The BPM meet up was last night and the topic was about Animation, information about the event is here.
The panellists consisted of Ron Friedman (panelist, Tencent Boston), John Lindemuth (panelist, Turbine Inc.), Andy Welihozkiy (panelist, Rockstar New England).
I'm only going to summarise what they covered, which included what they looked for in a animation reel, how best to present your work and what to look out for in doing good work.
The reel, they all agreed that the time should be around 1 min to 1:30 in length, starting out with your best piece but also ending with something strong and memorable, but you should also include your name and contact details at the start and end of the reel for convenience.
One tip they suggested for people who don't have a lot of samples in their reel is to break down the animation into segments, show off a particular part of a animation, break to another area and show that and then showing the whole sequence as a whole.

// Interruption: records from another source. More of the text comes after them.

-- ==== Sys2Proof/Laws/PerInstr.lean ====
section
/-! SUPPORT. The per-instruction family `Encoding`: the fields of a well-formed command's descriptor are the
ones 30_encoding.md R51 to R55 give it. -/

namespace Sys2Proof.Laws

/-- Opcode, parity bit and mode bit of a command (30_encoding.md R53 to R55); an unused bit is zero (R56). -/
def Encoding.bits : Instr → Nat × Nat × Nat
  | .init mode _ => (0x01, 0, modeBit mode)
  | .initp par mode _ => (0x02, parityBit par, modeBit mode)
  | .enc par _ => (0x03, parityBit par, 0)
  | .dec par _ => (0x04, parityBit par, 0)
  | .qry par => (0x05, parityBit par, 0)

/-- The span of a command; `QRY` has none and its two words are zero (30_encoding.md R52). -/
def Encoding.span : Instr → Span
  | .init _ sp => sp
  | .initp _ _ sp => sp
  | .enc _ sp => sp
  | .dec _ sp => sp
  | .qry _ => ⟨0, 0⟩

/-- Every field of the descriptor of a well-formed command. -/
def Encoding.Statement (i : Instr) : Prop :=
  i.WellFormed →
    descOpc (encode i) = (Encoding.bits i).1 ∧ descPar (encode i) = (Encoding.bits i).2.1 ∧
    descMode (encode i) = (Encoding.bits i).2.2 ∧ descRsv0 (encode i) = 0 ∧
    descBase (encode i) = (Encoding.span i).base ∧ descLen (encode i) = (Encoding.span i).len

theorem Encoding.init (mode : Mode) (sp : Span) : Encoding.Statement (.init mode sp) := fun h => by
  have h := of_decide_eq_true h
  exact descOfWords_fields h.2 h.1 (by decide) (by decide) (modeBit_lt mode)

theorem Encoding.initp (par : Parity) (mode : Mode) (sp : Span) : Encoding.Statement (.initp par mode sp) := fun h => by
  have h := of_decide_eq_true h
  exact descOfWords_fields h.2 h.1 (by decide) (parityBit_lt par) (modeBit_lt mode)

theorem Encoding.enc (par : Parity) (sp : Span) : Encoding.Statement (.enc par sp) := fun h => by
  have h := of_decide_eq_true h
  exact descOfWords_fields h.2 h.1 (by decide) (parityBit_lt par) (by decide)

theorem Encoding.dec (par : Parity) (sp : Span) : Encoding.Statement (.dec par sp) := fun h => by
  have h := of_decide_eq_true h
  exact descOfWords_fields h.2 h.1 (by decide) (parityBit_lt par) (by decide)

theorem Encoding.qry (par : Parity) : Encoding.Statement (.qry par) := fun _ =>
  descOfWords_fields (by decide) (by decide) (by decide) (parityBit_lt par) (by decide)

end Sys2Proof.Laws
end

Using sound got a split response, couple of them would watch without sound just to get a sense of weight and style of animation, while one panellist liked seeing how you timed and edited your animation to the music/dialogue to see if you understood how your animation might be used. They all agreed to stay away from "funky" music though and if you don't have a reel that is well timed to the music to not have any.
Weight is a big part of animation, so they liked to see a whole character, don't zoom that character in on a particular motion, such as a hand shake, they want to see how the character stands and leans around as a whole, not just the particular motion of the hand shake, even if you add some silly jitters and coughs or what have you to bring the sequence to life.

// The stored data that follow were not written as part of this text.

-- ==== Sys2Proof/Tests/TestInst.lean ====
section
/-! SUPPORT. `TESTINST` of 95_test_vectors.md section 2: the spec's test-only instantiation of the open
parameters. It is not the cipher, and no definition of the model uses it. -/

namespace Sys2Proof.Tests

/-- `x -> rotl1(x) XOR 0x63`. -/
def sub (x : Byte) : Byte := x.rotateLeft 1 ^^^ 0x63

/-- Its inverse, `rotr1(x XOR 0x63)`. -/
def subInv (x : Byte) : Byte := (x ^^^ 0x63).rotateRight 1

/-- The byte permutation of a round: `v[i] = t[(i + 1) mod 8]`. -/
def turn (t : Bytes8) : Bytes8 := ⟨t.b1, t.b2, t.b3, t.b4, t.b5, t.b6, t.b7, t.b0⟩

/-- Its inverse: `t[i] = v[(i + 7) mod 8]`. -/
def turnBack (v : Bytes8) : Bytes8 := ⟨v.b7, v.b0, v.b1, v.b2, v.b3, v.b4, v.b5, v.b6⟩

/-- Round 0 mixes `s[i]`, round 1 mixes `s[(i + 1) mod 8]`. -/
def testEnc (s b : Bytes8) : Bytes8 :=
  let r0 := turn ((b.xor s).map sub)
  turn ((r0.xor (turn s)).map sub)

def testDec (s b : Bytes8) : Bytes8 :=
  let r1 := ((turnBack b).map subInv).xor (turn s)
  ((turnBack r1).map subInv).xor s

/-- `TESTINST`: `KS = Bytes8`, `Expand(k) = k`. -/
abbrev testInst : Cipher where
  KS := Bytes8
  expand k := k
  erMask := ⟨0xC0, 0xC0, 0xC0, 0xC0, 0xC0, 0xC0, 0xC0, 0xC0⟩
  erVal := ⟨0x40, 0x40, 0x40, 0x40, 0x40, 0x40, 0x40, 0x40⟩
  blockEnc := testEnc
  blockDec := testDec

theorem subInv_sub : ∀ x : Byte, subInv (sub x) = x := by decide
theorem sub_subInv : ∀ x : Byte, sub (subInv x) = x := by decide

/-- There are finitely many byte vectors of length 8. -/
theorem finite_bytes8 : Finite Bytes8 :=
  Finite.of_injective (fun a : Bytes8 => (a.b0, a.b1, a.b2, a.b3, a.b4, a.b5, a.b6, a.b7)) fun a b h => by
    cases a; cases b; simpa using h

/-- The laws of the open parameters are those of an instance the spec itself gives. -/
theorem testInst_lawful : testInst.Lawful where
  fixed_size := finite_bytes8
  erVal_in_mask := by decide
  dec_enc k b := by
    simp [testDec, testEnc, turn, turnBack, Bytes8.map, Bytes8.xor, Bytes8.zipWith, subInv_sub]
  enc_dec k b := by
    simp [testDec, testEnc, turn, turnBack, Bytes8.map, Bytes8.xor, Bytes8.zipWith, sub_subInv]

end Sys2Proof.Tests
end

More about weight, they often could tell if someone acted out their animation or used reference video because it added a more natural rhythm to the animation which is what they want to see, you using the best resources out there to make the best animation, so don't be afraid to look in a mirror and be goofy acting out the sequences, don't be afraid to use your webcam to record your motions. All good studios should have some sort of set up or space to do this.

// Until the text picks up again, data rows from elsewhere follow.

/-- Two descriptors are equal exactly when their fields are: the fields leave out no bit (R50, R51). -/
theorem descriptor_eq_iff_fields {d e : Descriptor} :
    d = e ↔ descOpc d = descOpc e ∧ descPar d = descPar e ∧ descMode d = descMode e ∧ descRsv0 d = descRsv0 e ∧
      descBase d = descBase e ∧ descLen d = descLen e := by
  constructor
  · rintro rfl
    exact ⟨rfl, rfl, rfl, rfl, rfl, rfl⟩
  · rintro ⟨hopc, hpar, hmode, hrsv0, hbase, hlen⟩
    apply BitVec.eq_of_toNat_eq
    rw [toNat_eq_fields d, toNat_eq_fields e, hopc, hpar, hmode, hrsv0, hbase, hlen]

/-- A command's fields belong to one descriptor. -/
theorem HasFieldsOf.unique {d e : Descriptor} {i : Instr} (hd : HasFieldsOf d i) (he : HasFieldsOf e i) : d = e :=
  descriptor_eq_iff_fields.2 ⟨hd.opc.trans he.opc.symm, hd.par.trans he.par.symm, hd.mode.trans he.mode.symm,
    hd.rsv0.trans he.rsv0.symm, hd.base.trans he.base.symm, hd.len.trans he.len.symm⟩

/-- A command whose fields a descriptor has fits them (R52). -/
theorem HasFieldsOf.wellFormed {d : Descriptor} {i : Instr} (h : HasFieldsOf d i) : i.WellFormed := by
  have hspan : (Laws.Encoding.span i).WellFormed := ⟨h.base ▸ descBase_lt d, h.len ▸ descLen_lt d⟩
  cases i with
  | qry par => rfl
  | _ => exact decide_eq_true hspan

/-- Settles O2: a decoded command's fields are the descriptor's own, which fit, and belong to no other. -/
theorem encodeInvertsDecode : Obligations.EncodeInvertsDecode := by
  intro d i h
  have hd : HasFieldsOf d i := decode_eq_ok_iff.1 h
  exact ⟨hd.wellFormed, (encode_hasFieldsOf hd.wellFormed).unique hd⟩

/-! ### The table of matches and masks (R56) -/

/-- A field of a masked descriptor is the masked field. -/
theorem descBits_and (d m : Descriptor) (hi lo : Nat) :
    descBits (d &&& m) hi lo = descBits d hi lo &&& descBits m hi lo := by
  simp only [descBits, BitVec.toNat_and, Nat.and_div_two_pow, Nat.and_mod_two_pow]

/-- A masked field that the mask covers is the field. -/
theorem descBits_and_ones (d : Descriptor) (hi lo : Nat) :
    descBits d hi lo &&& (2 ^ (hi + 1 - lo) - 1) = descBits d hi lo := by
  rw [Nat.and_two_pow_sub_one_eq_mod, descBits, Nat.mod_mod]

@[simp] theorem descOpc_and_ones (d : Descriptor) : descOpc d &&& 0xFF = descOpc d := descBits_and_ones d 7 0
@[simp] theorem descPar_mod_two (d : Descriptor) : descPar d % 2 = descPar d := Nat.mod_eq_of_lt (descPar_lt d)
@[simp] theorem descMode_mod_two (d : Descriptor) : descMode d % 2 = descMode d := Nat.mod_eq_of_lt (descMode_lt d)
@[simp] theorem descRsv0_and_ones (d : Descriptor) : descRsv0 d &&& 0x3FFFFF = descRsv0 d := descBits_and_ones d 31 10
@[simp] theorem descBase_and_ones (d : Descriptor) : descBase d &&& 0xFFFFFFFF = descBase d :=
  descBits_and_ones d 63 32
@[simp] theorem descLen_and_ones (d : Descriptor) : descLen d &&& 0xFFFFFFFF = descLen d := descBits_and_ones d 95 64

/-- Masking is field by field. -/
theorem and_eq_iff_fields {d m p : Descriptor} :
    d &&& m = p ↔ descOpc d &&& descBits m 7 0 = descBits p 7 0 ∧ descPar d &&& descBits m 8 8 = descBits p 8 8 ∧
      descMode d &&& descBits m 9 9 = descBits p 9 9 ∧ descRsv0 d &&& descBits m 31 10 = descBits p 31 10 ∧
      descBase d &&& descBits m 63 32 = descBits p 63 32 ∧ descLen d &&& descBits m 95 64 = descBits p 95 64 := by
  rw [descriptor_eq_iff_fields]
  simp only [descOpc, descPar, descMode, descRsv0, descBase, descLen, descBits_and]

/-! The fields that make a descriptor a command of each row. -/

theorem decode_init_iff {d : Descriptor} :
    (∃ m sp, decode d = .ok (.init m sp)) ↔ descOpc d = 1 ∧ descPar d = 0 ∧ descRsv0 d = 0 := by
  simp only [decode_eq_ok_iff]
  constructor
  · rintro ⟨m, sp, h⟩
    exact ⟨h.opc, h.par, h.rsv0⟩
  · rintro ⟨hopc, hpar, hrsv0⟩
    exact ⟨modeOfBit (descMode d), ⟨descBase d, descLen d⟩, hopc, hpar, (modeBit_modeOfBit (descMode_lt d)).symm,
      hrsv0, rfl, rfl⟩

Don't be afraid to include the bouncing ball in your reel if you can show good weight and life to the ball bouncing, they want to see you understand how things move, not necessarily have the most sexy looking models, but it is how you used them that impress and they appreciate seeing the basics. They want to see these basics because it shows you understand how a walk cycle works, how a ball moves around. If you understand that and also show a good little sequence you'll be in a good position because a cool sequence doesn't show that you understand all the fundamentals, just that you had a lot of time to tweak a certain animation, plus it gives you more content to show.